■ What is required
Whenever a line contains "modPart", include it in the count; reply with the number of such lines in the data and nothing else.

[Start of section]

-- ==== Sys2Proof/Machine/Sets.lean ====
section
/-! DEFINITION. Sets: what each entry of a set changes, the projected state (R106), and the checks of a commit (R106, R110, R111 and the
owning chapters), of 04_partitions. -/

namespace Sys2Proof.Machine

/-! ### The groups of the partition record (R101) -/

/-- The fields of a group of the record: byte, bit and width. -/
def groupFields : Nat → List (Nat × Nat × Nat)
  | 0 => [(8, 0, 128)]
  | 1 => [(24, 0, 128)]
  | 2 => [(40, 0, 128)]
  | 3 => [(56, 0, 256)]
  | 4 => [(88, 0, 256)]
  | 5 => [(120, 0, 256)]
  | 6 => [(152, 0, 11), (154, 0, 12)]
  | 7 => [(156, 0, 12), (158, 0, 11)]
  | 8 => [(160, 0, 11)]
  | 9 => [(164, 0, 20)]
  | 10 => [(168, 0, 20)]
  | 11 => [(172, 0, 10)]
  | _ => [(176, 0, 128)]

/-- A record with one group replaced from a payload (R102). -/
def PartRec.withGroup (r : PartRec) (d : Nat) : Nat → PartRec
  | 0 => { r with engines := BitVec.ofNat 128 (fld d 8 0 128) }
  | 1 => { r with ways := BitVec.ofNat 128 (fld d 24 0 128) }
  | 2 => { r with ranges := BitVec.ofNat 128 (fld d 40 0 128) }
  | 3 => { r with ctxBlocks := BitVec.ofNat 256 (fld d 56 0 256) }
  | 4 => { r with seqBlocks := BitVec.ofNat 256 (fld d 88 0 256) }
  | 5 => { r with fenBlocks := BitVec.ofNat 256 (fld d 120 0 256) }
  | 6 => { r with ringBase := fld d 152 0 11, ringPages := fld d 154 0 12 }
  | 7 => { r with vecBase := fld d 156 0 12, vecCount := fld d 158 0 11 }
  | 8 => { r with linkShare := fld d 160 0 11 }
  | 9 => { r with mbPasid := fld d 164 0 20 }
  | 10 => { r with hostPasid := fld d 168 0 20 }
  | 11 => { r with eventVec := fld d 172 0 10 }
  | _ => { r with label := BitVec.ofNat 128 (fld d 176 0 128) }

/-- The groups that a payload's `stage_mask` names. -/
def stageGroups (d : Nat) : List Nat := maskBits 13 (fld d 0 0 13)

/-- The record that a payload carries, over a given one. -/
def PartRec.withAll (r : PartRec) (d : Nat) : PartRec := (stageGroups d).foldl (fun r g => r.withGroup d g) r

/-! ### What an entry changes (R109) -/

/-- Ranges that leave and join a partition (R359, R111). -/
def State.moveRanges (s : State) (p : Nat) (old new : BitVec 128) : State :=
  let t := (bitsOf (old &&& ~~~new)).foldl (fun t r => t.modRange r fun x => { x with st := .clearing, owner := 0xFF, released := some p }) s
  (bitsOf (new &&& ~~~old)).foldl (fun t r => t.modRange r fun x => { x with st := .owned, owner := p, released := none }) t

/-- Applies a group of a PART_STAGE: engines and ways that leave drain (R111). -/
def State.applyStage (s : State) (p g d : Nat) : State :=
  let old := (s.partAt p).record
  let new := old.withGroup d g
  let out := old.engines &&& ~~~new.engines
  let ways := bitsOf (old.ways &&& ~~~new.ways)
  (s.modPart p fun x => { x with
    record := new, drainEng := x.drainEng ||| out, drainWay := x.drainWay ++ ways.map fun w => (w, s.frame + 4) }).moveRanges p old.ranges new.ranges

/-- Applies a SPAN_SET entry (R123). -/
def State.applySpan (s : State) (p d : Nat) : State :=
  s.modPart p fun x => { x with span := BitVec.ofNat 32 (fld d 0 0 32), nodes := BitVec.ofNat 512 (fld d 8 0 512) }

/-- Applies a MIGRATE_MODE entry (R354): a change of mode starts `fault_id` and n again. -/
def State.applyMigrate (s : State) (p d : Nat) : State :=
  s.modMigrate p fun m =>
    let mode := fld d 0 0 2 == 1
    let m := if mode = m.fault then m else { m with faultId := 0, hotN := 0 }
    { m with fault := mode, hotLog := fld d 1 0 5, faultWait := fld d 2 0 16, slotCount := fld d 4 0 16, hotWindow := fld d 6 0 16
             queueAddr := fld d 8 0 64, logAddr := fld d 16 0 64, threshold := fld d 24 0 32 }

/-- Applies an entry of a set. -/
def State.applyEntry (s : State) (e : Entry) : State :=
  match e.op with
  | 0x0202 => s.applyStage e.part e.group e.data
  | 0x0206 => s.applySpan e.part e.data
  | 0x0401 => s.applySched e.part e.data
  | 0x0501 => s.applyReg e.part e.data
  | 0x0601 => s.applyCbg e.part e.data
  | 0x0904 => s.applyMigrate e.part e.data
  | 0x0A01 => s.applyRange e.data
  | 0x0B01 => s.applyCoh e.part e.data
  | 0x0C01 => s.applyPower e.part e.data
  | 0x1001 => s.applyDigest e.part e.data
  | 0x1002 => s.applyTrace e.data
  | _ => s

/-- A partition that has been reserved as it stands from its boundary on: its ranges are its own and its power values in place. -/
def State.standing (s : State) (p : Nat) : State := (s.moveRanges p 0 (s.partAt p).record.ranges).powCreate p

/-- A pending set applied. -/
def State.applyPend (s : State) (x : PendSet) : State :=
  match x.create with
  | some p => s.standing p
  | none => x.entries.foldl State.applyEntry s

/-- The projected state (R106): every pending set applied in take order. -/
def State.projected (s : State) : State := s.box.sets.foldl State.applyPend s

/-! ### The checks of this chapter (R110, R111, R127, R597) -/

/-- What a partition holds of one kind, by number: engines 0, ways 1, ranges 2, context, sequence and fence blocks 3 to 5, ring pages 6 and
units of 16 vectors 7. -/
def PartRec.held (r : PartRec) : Nat → List Nat
  | 0 => bitsOf r.engines
  | 1 => bitsOf r.ways
  | 2 => bitsOf r.ranges
  | 3 => bitsOf r.ctxBlocks
  | 4 => bitsOf r.seqBlocks
  | 5 => bitsOf r.fenBlocks
  | 6 => (List.range r.ringPages).map (r.ringBase + ·)
  | _ => (List.range (r.vecCount / 16)).map (r.vecBase / 16 + ·)

/-- What a partition holds of a kind; a FREE one nothing. -/
def State.heldBy (s : State) (p kind : Nat) : List Nat := if (s.partAt p).st = .free then [] else (s.partAt p).record.held kind

/-- What a state change gives a partition. -/
def given (base proj : State) (p kind : Nat) : List Nat :=
  let had := base.heldBy p kind
  (proj.heldBy p kind).filter fun x => !had.contains x

/-- What a state change removes from a partition. -/
def removed (base proj : State) (p kind : Nat) : List Nat := given proj base p kind

/-- A resource drains (R111). -/
def State.draining (s : State) (kind x : Nat) : Bool :=
  parts.any fun q => (kind == 0 && (s.partAt q).drainEng.getLsbD x) || (kind == 1 && (s.partAt q).drainWay.any fun w => w.1 == x)

/-- Every resource of a kind that is newly given is FREE (R110): held by none in effect or projected, given to no other partition, and
not draining. R110 judges the projected state and R111 asks for FREE at B: what a pending set or the same set takes from a partition is not yet free for
another at the commit (DESIGN CHOICE, notes/assumptions/99.md). -/
def allFree (s base proj : State) (p kind : Nat) : Bool :=
  let others := parts.flatMap fun q => s.heldBy q kind ++ base.heldBy q kind ++ (if q = p then [] else proj.heldBy q kind)
  (given base proj p kind).all fun x => !others.contains x && !base.draining kind x

/-- Ways meet the field rule of R96. -/
def PartRec.waysFit (r : PartRec) : Bool := [0, 1, 2, 3].all fun f => (r.engIn f == []) == (r.waysIn f == [])

/-- A vector run meets R96. -/
def PartRec.vectorsFit (r : PartRec) : Bool :=
  r.vecBase % 16 == 0 && r.vecCount % 16 == 0 && decide (16 ≤ r.vecBase ∧ 16 ≤ r.vecCount ∧ r.vecCount ≤ 1024 ∧ r.vecBase + r.vecCount ≤ 4096)

/-- Ring pages lie in the window. -/
def PartRec.pagesFit (r : PartRec) : Bool := decide (1 ≤ r.ringPages ∧ r.ringBase + r.ringPages ≤ 2048)

/-- The tiers of a partition's ranges. -/
def State.rangeTiers (s : State) (r : PartRec) : Bool :=
  [1, 2].all fun t => (bitsOf r.ranges).any fun n => (s.rangeAt n).st != .undefined && localTier (s.rangeAt n).base == some t

/-- A newly given range is FREE, and its key slots have binding 0xFF or the receiver (check 6). -/
def rangeGiven (base proj : State) (p r : Nat) : Bool :=
  let x := base.rangeAt r
  let y := proj.rangeAt r
  x.st == .free && proj.pairBinds p y.keySlot && (y.skimSlot == 0xFFFF || proj.pairBinds p y.skimSlot)

/-- Nothing that is removed is in use (R111, R597), judged as the state stands. -/
def unused (s base proj : State) (p : Nat) : Bool :=
  let old := (base.partAt p).record
  let new := (proj.partAt p).record
  let rings := (s.ringsOf p).filter fun e => e.2.st != .unbound
  let seqs := (s.seqsOf p).filter fun e => e.2.st != .free
  ([0, 1, 2, 3].all fun f => old.engIn f == [] || new.engIn f != [] || (rings.all (fun e => e.2.home != f) && seqs.all fun e => e.2.home != f)) &&
  ((removed base proj p 2).all fun r => s.mem.acts.all fun a => !a.ranges.contains r) &&
  (let b := removed base proj p 3
   s.ten.ctx.all fun e => e.1 == 0 || e.2.st == .free || !b.contains (e.1 / 256)) &&
  (let b := removed base proj p 4
   s.ten.seq.all fun e => e.2.st == .free || !b.contains (e.1 / 512)) &&
  (let b := removed base proj p 5
   s.fen.fence.all fun e => (e.2.st == .free && !e.2.reserved) || !b.contains (e.1 / 64)) &&
  (let b := removed base proj p 6
   s.ten.ring.all fun e => e.2.st == .unbound || !b.contains (e.1 / 512)) &&
  (removed base proj p 7 == [] ||
    (new.hasVector (s.mbAt (.part p)).vector.toNat && rings.all (fun e => e.2.vector == 0xFFFF || decide (e.2.vector < new.vecCount)) &&
      seqs.all fun e => e.2.vector == 0xFFFF || decide (e.2.vector < new.vecCount)))

/-- The nodes with which a partition has a fence exported or imported (R317). -/
def State.fenceNodes (s : State) (p : Nat) : List Nat :=
  (s.fencesOf p).flatMap fun e => (e.2.exports_.map Export.node) ++ match e.2.kind, e.2.src with
    | .proxy, some x => [x.node]
    | _, _ => []

/-- The span node list meets R127. -/
def State.spanFits (s : State) (p : Nat) : Bool :=
  let x := s.partAt p
  if x.nodes = 0 then x.span == 0 && (s.fenceNodes p).all (· == s.ownNode)
  else x.nodes.getLsbD s.ownNode && x.span != 0 && (s.fenceNodes p).all fun n => n == s.ownNode || x.nodes.getLsbD n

[End of section]

■ Response for this exercise
2